At the 2018 Joint Mathematics Meetings Art Exhibition, David Honda won first prize for his construction “Dodecahedral 11-holed Torus.”

The sculpture was made entirely of cardstock strips with no glue, but had the precision of something made on a 3D printer. The dodecahedral symmetry of the object was quite apparent, but the topological classification of the entire surface was less obvious. There were 12 holes on the “outside”, each corresponding to a face of a dodecahedron. Plus, there was a hole in the center, which was connected to the others.

If you imagine stretching out one of the 12 “outside holes” until all the holes lie flat on a table, as in the figure below, you can count 11 holes in the middle– but this turned out to be quite an exercise in imagination, even for some seasoned mathematicians.

I thought that a spherical camera placed inside the dodecahedral torus would be able to tell the story better than I. I had used the Ricoh Theta S earlier to show that a cubical framework is topologically a torus with 5 holes. However, the holes of Dave’s structure were too small to fit my camera.

When I explained my dilemma to Dave, he graciously agreed to build another version of his award-winning structure, this time with holes that were large enough to accommodate my spherical camera. Here is a picture of this second version of the 11-holed torus taken with a Mamiya 645 medium format camera:

My first shot at a spherical photograph was in a campus parking lot:

Inside Dave Honda’s 11-holed torus. #theta360 – Spherical Image – RICOH THETA

You can explore the picture by clicking your mouse on any spot and dragging it. The dark spot is the hole in which I put the spherical camera. The camera was remotely controlled via an app on my mobile phone. The camera itself has been edited out by the processing software, but the spot is dark because light cannot reach it. Explore the 5 holes around the dark spot. When you zoom in, you will see a hole with a couple of cars in it, and another one with green hedges, and the pavement. Most of the holes are gray since it was an overcast day.

In order to make a 2-dimensional print of the spherical image, one needs to choose a projection from the sphere to the plane.

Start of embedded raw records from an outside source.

-- ==== Sys2Proof/Machine/Boot.lean ====
section
/-! DEFINITION. Resets and the start that follows: power-on, brown-out and warm resets, the boot ROM's scan and checks,
settings and measurements at start, BOOTED (R10, R19, R25, R53, R58, R80, R85, R324, R402, R417, R466, R494). -/

namespace Sys2Proof.Machine
open Sys2Proof

/-! ### The active image at a start (R362, R457) -/

/-- n bytes of a bank from an offset. -/
def bankBytes (s : State) (bank o n : Nat) : List Byte := (List.range n).map fun k => flashByte s (bankBase s bank + o + k)

/-- The owner section key of the active manifest unwraps at this start: under the class key, or under the record that its slot
still has (R323, R457). -/
def ownerKeyReady (i : Image) (s : State) : Bool :=
  match i.ownerSlot with
  | none => true
  | some n =>
    match s.sec.records.toList.getD n none with
    | some k => keyUnwrap k.aesBytes (bankBytes s (activeArray s) 256 40) = some (bytes256 i.ownerKey)
    | none => false

/-- An owner part of the active image that the decryptor can give (R323, R457). -/
def ownerPart (kind : Nat) (s : State) : Option (Image × ImagePart) := (activePart s kind).filter fun r => ownerKeyReady r.1 s

/-- The plaintext of a part of the active image. -/
def partBytes (r : Image × ImagePart) (s : State) : List Byte :=
  (List.range r.2.size).map (plainByte r.1.ownerKey r.2 fun o => flashByte s (bankBase s (activeArray s) + r.2.offset + o))

/-- The default that the active image holds for a device item (R122, R175, R296, R452). -/
def imageDefault (kind item : Nat) (s : State) : Option (List Word) :=
  match ownerPart kind s with | some r => Config.imageItem item (partBytes r s) | none => none

/-! ### What the boot ROM does (R324, R402, R466) -/

/-- The flag scan (R402): sectors of the common region are erased again; those of a bank keep their flag. -/
def bootScan (s : State) : State :=
  let flagged := (List.range 512).filter fun x => s.flash.flags.getLsbD x
  let common (x : Nat) : Bool := arrayOf s x = 2
  let found := flagged.map fun x => (x, common x)
  let s1 := (flagged.filter common).foldl (fun s x => eraseSector x s) s
  { s1 with flash.found := found }

/-- A bank switch record on trial is marked rolled back: the fallback bank starts and its settings generation returns (R466,
R469). -/
def bootTrial (s : State) : State :=
  match s.upd.trial with
  | none => s
  | some t =>
    let u := s.upd
    let ver := match activeImage s with | some i => i.linkVersion | none => 0
    let pre := u.preSettings.getD (u.settings, u.provisioning)
    { s with upd := { u with activeB := !u.activeB, trial := none, preSettings := none, settings := pre.1, provisioning := pre.2,
                             bankA := if u.activeB then u.bankA else none, bankB := if u.activeB then none else u.bankB,
                             rolledBack := some (t.due.getD 6, ver) } }

/-- SHA-256 of the OTP row, seed and password hash as zeros (R324). -/
def otpDigest (s : State) : BitVec 256 := sha256 (unpackLE ((List.range 512).map (otpRead s)))

/-- The digest of the active image's link firmware part (R324). -/
def linkDigest (s : State) : BitVec 256 := match activePart s 1 with | some r => r.2.digest | none => Config.linkDigest

/-- The measurements of ROM, OTP row, link firmware, application image and radio tables (R324). -/
def bootMeasures (s : State) : State :=
  let s1 := extendMr 0 0x02#8 (otpDigest s) (extendMr 0 0x01#8 Config.romDigest s)
  let s2 := extendMr 1 0x10#8 (linkDigest s) s1
  let s3 := match ownerPart 2 s with | some r => extendMr 2 0x20#8 r.2.digest s2 | none => s2
  match ownerPart 3 s with | some r => extendMr 3 0x30#8 r.2.digest s3 | none => s3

There are many such projections to choose from, and software packages exist which can instantly produce several types of projected images from a spherical one. The stereographic projection, which preserves angles while distorting lengths, is particularly attractive here. In the world of spherical cameras, it is called “tiny planet”. The process of creating a stereographic projection of a spherical image is beautifully explained by Paul Bourke of the University of Western Australia here.

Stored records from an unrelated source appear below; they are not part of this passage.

/-- A journal record lost to an uncorrectable error, which one is open (R479): a device item or customer record; the budget
journal, restored with no credit; a persistent key record. -/
def recordLost (a : Nat) (s : State) : State :=
  let o := a - 2 * s.bankSectors * 8192
  let r := drawWord s
  let s1 := r.2
  if o < 0x10000 then
    let i := s1.upd.settings
    let k := r.1.toNat % (8 + max 1 i.customer.length)
    { s1 with upd.settings :=
        { region := if k = 0 then none else i.region, library := if k = 1 then none else i.library,
          gate := if k = 2 then none else i.gate, budget := if k = 3 then none else i.budget, dir := if k = 4 then none else i.dir,
          attest := if k = 5 then none else i.attest, kerb := if k = 6 then none else i.kerb, bg := if k = 7 then none else i.bg,
          customer := if k < 8 then i.customer else i.customer.eraseIdx (k - 8) } }
  else if o < 0x18000 then
    let full (x : Nat × List Nat) : Nat × List Nat := (x.1, [max x.1 x.2.sum])
    { s1 with traffic.journal := s1.traffic.journal.map fun j => { j with accounts := j.accounts.map full } }
  else { s1 with sec.records := Vector.ofFn fun k => if k.val = r.1.toNat % 32 then none else s1.sec.records[k] }

/-- FLASH_REFRESH_QUANTUM: one sector margin-read (R403, R475, R478, R479). -/
def flashRefreshQuantum (e : EccFound) (marginFails : Bool) (s : State) : State :=
  if !quantumMay .refresh s then s
  else
    let x := s.bg.refreshPos
    let s0 := quantumDone .refresh s
    let s1 : State := if x + 1 < s.sectors then { s0 with bg.refreshPos := x + 1 }
      else { s0 with bg.refreshPos := 0, bg.refreshNow := s0.bg.refreshH }
    let busyArray : Bool := (bankErasing s && arrayOf s x = 1 - activeArray s) || match s.flash.op with
      | some o => decide (arrayOf s x = arrayOf s (if o.erase then o.sector else (o.units.headD (0, [])).1 / 8192))
      | none => false
    if busyArray then s1
    else
      match e with
      | .uncorrectable a =>
        let s2 := uncorrectable .flash a 0 { s1 with flash.uncorrectable := satInc s1.flash.uncorrectable }
        if arrayOf s (a / 8192) = 2 then recordLost a s2 else s2
      | .corrected _ =>
        let s2 : State := { s1 with flash.corrected := satInc s1.flash.corrected }
        if marginFails then { s2 with bg.refreshMargin := satInc s2.bg.refreshMargin } else s2
      | .none => if marginFails then { s1 with bg.refreshMargin := satInc s1.bg.refreshMargin } else s1

def execFlashRefreshQuantum (e : EccFound) (marginFails : Bool) (s : State) : Out := .next (flashRefreshQuantum e marginFails s)

/-- JOURNAL_COMPACTION_QUANTUM: units copied within a journal, which keeps what it holds, or one sector of the common region
erased, which holds no newest record (R394, R401, R475). -/
def journalCompactionQuantum (sector : Option Nat) (s : State) : State :=
  if !quantumMay .compaction s then s
  else
    let s1 := quantumDone .compaction s
    match sector with
    | some x => if x < s.sectors && arrayOf s x = 2 then eraseSector x s1 else s
    | none => s1

def execJournalCompactionQuantum (eraseSector : Option Nat) (s : State) : Out := .next (journalCompactionQuantum eraseSector s)

/-- TELEMETRY_QUANTUM: a die temperature sample (R42) and a VBAT sample (R475, R483). -/
def telemetryQuantum (tempTenths : Int) (sensors : Sensors) (mv : Nat) (s : State) : State :=
  if !quantumMay .telemetry s then s
  else
    let s1 := sampleTemp tempTenths sensors (quantumDone .telemetry s)
    { s1 with bg.temp := BitVec.ofInt 16 tempTenths, bg.vbat := BitVec.ofNat 16 mv }

def execTelemetryQuantum (tempTenths : Int) (sensors : Sensors) (mv : Nat) (s : State) : Out :=
  .next (telemetryQuantum tempTenths sensors mv s)

/-- URGENT: a quantum has been due for its deferral bound; for a calibration step a drain begins unless R112 already holds
(R475, R477, R480, R481). -/
def urgent (a : Activity) (s : State) : State :=
  let due := if a = .calibration then s.radio.cal.periodic ≠ 0#4 && elapsedBy s.radio.cal.dueSince s.elapsed.now (deferralBound a)
    else elapsedBy s.bg.dueAt[activityIdx a] s.elapsed.now (deferralBound a)
  if !s.inRun || s.bg.pause.isSome || isUrgent a s || !due || (s.power.bodWarn && (a = .refresh || a = .compaction)) then s
  else
    let s1 : State := { s with bg.urgent := s.bg.urgent ||| (1#5 <<< activityBit a), bg.urgentCount := satInc s.bg.urgentCount }
    if a = .calibration && !calAdmitted s && s.bg.drain.isNone then
      { s1 with bg.drain := some s.elapsed.now, bg.drains := satInc s1.bg.drains }
    else s1

def execUrgent (a : Activity) (s : State) : Out := .next (urgent a s)

/-! ### BG_PAUSE and BG_CONFIG (R481, R482) -/

/-- A pause ends after so many ms (R481, R483). -/
def pauseEnds (ms : Nat) (s : State) : State :=
  { s with bg.pause := none, bg.lastPause := some (s.elapsed.now, ms), bg.pauseMs := satAdd s.bg.pauseMs ms }

def bgPauseRun (c : Cmd) (s : State) : Except Status (List Word × State) :=
  let w := param c.ps 1
  let ms := fld w 13 0
  let soon := match s.bg.lastPause with | some (t, n) => !elapsedBy t s.elapsed.now (msU n) | none => false
  if !onlyBits w 0x3FFF#32 || decide (10000 < ms) then .error .badParam
  else if ms = 0 then
    match s.bg.pause with
    | some (t, n) => .ok ([], pauseEnds (min n (msBetween t s.elapsed.now)) s)
    | none => .ok ([], s)
  else if s.bg.pause.isSome || soon then .error .busy
  else .ok ([], { endDrain s with bg.pause := some (s.elapsed.now, ms) })

def execBgPause (p : Packet) (s : State) : Out := .next (plazaRun 0xB04 (lenIs 1) (immediate bgPauseRun) p s)

/-- BG_PAUSE_END: MS ms have passed. -/
def bgPauseEnd (s : State) : State :=
  match s.bg.pause with
  | some (t, ms) => if elapsedBy t s.elapsed.now (msU ms) then pauseEnds ms s else s
  | none => s

def execBgPauseEnd (s : State) : Out := .next (bgPauseEnd s)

Since the dodecahedral torus can be viewed as an approximation to a sphere, the natural place to have the lens of the camera to create its spherical image is in its center. This way, the spherical image will be symmetric with respect to the 12 “faces” of the torus. However, the eye of the camera is 4 inches from the ground, while the center of the dodecahedral torus is about 7 inches from the ground. Simply elevating the camera does not give the best photographic results, since, when the torus rests on one of its “dodecahedral faces,” no light can enter through the hole in that face.

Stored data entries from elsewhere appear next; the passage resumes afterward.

-- ==== Sys2Proof/Machine/Directory.lean ====
section
/-! DEFINITION. The directory's commands: DIR_CONFIG (R268) and DIR_SNAPSHOT (R269). -/

namespace Sys2Proof.Machine
open Sys2Proof

/-! ### DIR_CONFIG (R264, R268) -/

/-- Bytes of the xSPI space (R263, R268: 512 MB). -/
def xspiBytes : Nat := 2 ^ 29

/-- The configuration of DIR_CONFIG's words, or none where a field is out of range (R268). -/
def dirConfigOf (ps : List Word) : Option DirConfig :=
  let w1 := param ps 1
  let w3 := param ps 3
  let cap := fld w1 8 4
  let ext := bitAt w1 9
  let base := (param ps 2).toNat
  let mhz := fld w3 7 0
  let dummy := fld w3 12 8
  if !onlyBits w1 0x3FF#32 || decide (cap < 14) || decide (23 < cap) || base % 65536 ≠ 0
      || decide (xspiBytes < base + 64 * 2 ^ cap * (1 + b2n ext)) || decide (mhz < 50) || decide (200 < mhz) || decide (dummy < 3)
      || !onlyBits w3 0x1FFF#32 then none
  else some { enable := bitAt w1 0, volatile := bitAt w1 2, dual := bitAt w1 3, log2cap := cap, ext, base, clkMhz := mhz, dummy }

/-- Links to directory nodes that are in the link table: assigned addresses of the directory (R268). -/
def directoryLinks (s : State) : Bool :=
  s.link.links.any fun e => decide (1 ≤ e.short.toNat) && decide (e.short.toNat ≤ s.dir.highWater)

/-- Whether the present state refuses a configuration (R268). -/
def dirConfigBlocked (init : Bool) (c : DirConfig) (s : State) : Bool :=
  match s.dir.cfg with
  | none => init && decide (0 < s.dir.highWater)
  | some o =>
    if init then decide (0 < s.dir.highWater) && (o.enable || directoryLinks s)
    else o.log2cap ≠ c.log2cap || o.base ≠ c.base || o.ext ≠ c.ext

def dirConfigRun (c : Cmd) (s : State) : Except Status (List Word × State) :=
  if !s.is80 || !tableOn s then .error .domainOff
  else match dirConfigOf c.ps with
    | none => .error .badParam
    | some d =>
      let init := bitAt (param c.ps 1) 1
      match firstFail [(receptionInForce s || s.dir.snapshot.isSome, .busy), (dirConfigBlocked init d s, .badState)] with
      | some st => .error st
      | none =>
        .ok ([], { s with dir.cfg := some d, upd.settings.dir := some d, dir.epochDue := s.dir.epochDue || d.enable,
                          dir.highWater := if init then 0 else s.dir.highWater })

def execDirConfig (p : Packet) (s : State) : Out := .next (plazaRun 0x505 (lenIs 3) (immediate dirConfigRun) p s)

/-! ### DIR_SNAPSHOT (R264, R265, R269) -/

/-- Words that an entry takes in a packet (R269). -/
def entryWords (c : DirConfig) : Nat := if c.ext then 32 else 16

/-- DIR_SNAPSHOT accepted: its write-backs and copies complete later (DIR_SNAPSHOT_DONE). -/
def dirSnapshotRun (c : Cmd) (s : State) : State :=
  let w1 := param c.ps 1
  let w3 := param c.ps 3
  let restore := bitAt w1 0
  let first := fld (param c.ps 2) 23 0
  let num := fld w3 12 0
  let ext := match dirCfg s with | some d => d.ext | none => false
  let most := if !restore then 4096 else if ext then 31 else 63
  let per := if ext then 32 else 16
  match firstFail [(c.ps.length ≠ (if restore then 3 + per * num else 3), .badLength), (!s.is80 || !tableOn s, .domainOff),
      (!onlyBits w1 1#32 || !onlyBits (param c.ps 2) 0xFFFFFF#32 || !onlyBits w3 0x1FFF#32 || num = 0 || decide (most < num)
        || first = 0 || decide (s.dir.highWater + 1 < first + num), .badParam),
      ((dirCfg s).isNone, .badState), (s.dir.snapshot.isSome, .busy)] with
  | some st => finish c st [] s
  | none => { s with dir.snapshot := some { port := c.port, tag := c.tag, restore, first, num, words := c.ps.drop 3 } }

def execDirSnapshot (p : Packet) (s : State) : Out :=
  .next (plazaRun 0x506 (fun ps => decide (3 ≤ ps.length)) dirSnapshotRun p s)

/-- The stored bytes of an address: its entry, then its extension record. -/
def storedEntry (c : DirConfig) (a : Nat) (s : State) : List Byte :=
  dirBytes s (dirAt c a) ++ (if c.ext then dirBytes s (dirExtAt c a) else [])

/-- The packets of a snapshot: segments of at most 63 entries, or 31, then the final response; DONE counts the entries copied so
far (R73, R269). -/
def sendEntries (c : Cmd) (per : Nat) : Nat → Nat → List (List Byte) → State → State
  | 0, done, _, s => finish c .ok [W done] s
  | fuel + 1, done, es, s =>
    let now := es.take per
    let rest := es.drop per
    let words := W (done + now.length) :: packLE now.flatten
    if rest.isEmpty then finish c .ok words s else sendEntries c per fuel (done + now.length) rest (segment c words s)

/-- A restored entry is accepted (R269): its tag verifies for its address, with its extension record's, and its epoch is not
ahead. -/
def restorable (c : DirConfig) (a : Nat) (rec : List Byte) (s : State) : Bool :=
  decide (a ≤ s.dir.highWater) && (match dirOpen (dirKey s) a false (rec.take 64) with
    | some (v, _) => decide ((hi32 v).toNat ≤ s.dir.epoch.toNat) | none => false)
    && (!c.ext || (dirOpen (dirKey s) a true (rec.drop 64)).isSome)

/-- A restored entry written unchanged. -/
def writeStored (c : DirConfig) (a : Nat) (rec : List Byte) (s : State) : State :=
  let m := memWriteList dirFill s.dir.mem (dirAt c a) (rec.take 64)
  { s with dir.mem := if c.ext then memWriteList dirFill m (dirExtAt c a) (rec.drop 64) else m }

/-- The entries of a restore taken in turn: the state, and how many were written and rejected. -/
def restoreAll (c : DirConfig) : Nat → List (List Byte) → State → State × Nat × Nat
  | _, [], s => (s, 0, 0)
  | a, rec :: rest, s =>
    if restorable c a rec s then
      let r := restoreAll c (a + 1) rest (writeStored c a rec s)
      (r.1, r.2.1 + 1, r.2.2)
    else
      let r := restoreAll c (a + 1) rest s
      (r.1, r.2.1, r.2.2 + 1)

/-- DIR_SNAPSHOT_DONE: a snapshot writes back what is dirty in its range and returns the entries; a restore advances the epoch and
writes what it accepts. -/
def dirSnapshotDone (s : State) : State :=
  match s.dir.snapshot, dirCfg s with
  | some o, some d =>
    let c : Cmd := ⟨o.port, o.tag, 0x506, []⟩
    let s1 := { s with dir.snapshot := none }
    let x := xspiFails (if o.restore then s1 else flushDirty o.first (o.first + o.num) s1)
    if x.1 then finish c .directoryFault [] (dirFault o.first (if o.restore then 3 else 2) x.2)
    else if o.restore then
      let s2 := { x.2 with dir.epoch := x.2.dir.epoch + 1, dir.seq := 0, dir.epochDue := false }
      let recs := chunks (4 * entryWords d) (unpackLE o.words)
      let r := restoreAll d o.first recs s2
      finish c .ok [W (r.2.1 + r.2.2 * 2 ^ 16)] r.1
    else
      let es := (List.range o.num).map fun i => storedEntry d (o.first + i) x.2
      sendEntries c (if d.ext then 31 else 63) o.num 0 es x.2
  | some o, none => finish ⟨o.port, o.tag, 0x506, []⟩ .badState [] { s with dir.snapshot := none }
  | none, _ => s

def execDirSnapshotDone (s : State) : Out := .next (dirSnapshotDone s)

end Sys2Proof.Machine
end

I found that the cheapest way to create a set up where the lens of the spherical camera was approximately at the center of the torus– while light could still enter from the hole in the face on which the torus was resting–was to tape the camera to a gallon plastic water bottle, as shown below.

When placed over the camera, the dodecahedral torus rests on the wider part of the bottle, and the eye of the camera is close to the center of the torus:

Finally, I had to decide on the background– i.e. what will the camera see outside the 11 holes? I wrestled with this question for a while; what did I want to say with this picture? Did I want to show how wacky the world looks through the eye of a 360 camera, stereographically projected onto a plane? After playing around with some pictures in a natural setting, I decided that I really wanted to focus on the intricate symmetry of the torus; in particular, on the many pentagonal structures that became apparent in the spherical shot. Thanks to Dave’s precise craftsmanship, it was now possible to see shapes I had not anticipated, like the whitish pentagon outline around the center hole, and another one around the 5 holes. The viewer can also see the effects of exaggerated perspective in the picture, with seemingly many equilateral triangles “fitting into” one equilateral triangle. In reality, the triangles are all the same size. I decided not to distract the viewer with any background, and cover the entire structure with a white photo box:

In the end I selected these two stereographic projection images, both of which show the 11 holes of the dodecahedron.

*This is my submission to the Bridges Exhibition of Mathematical Art at the 2019 Joint Mathematics Meetings in Baltimore.*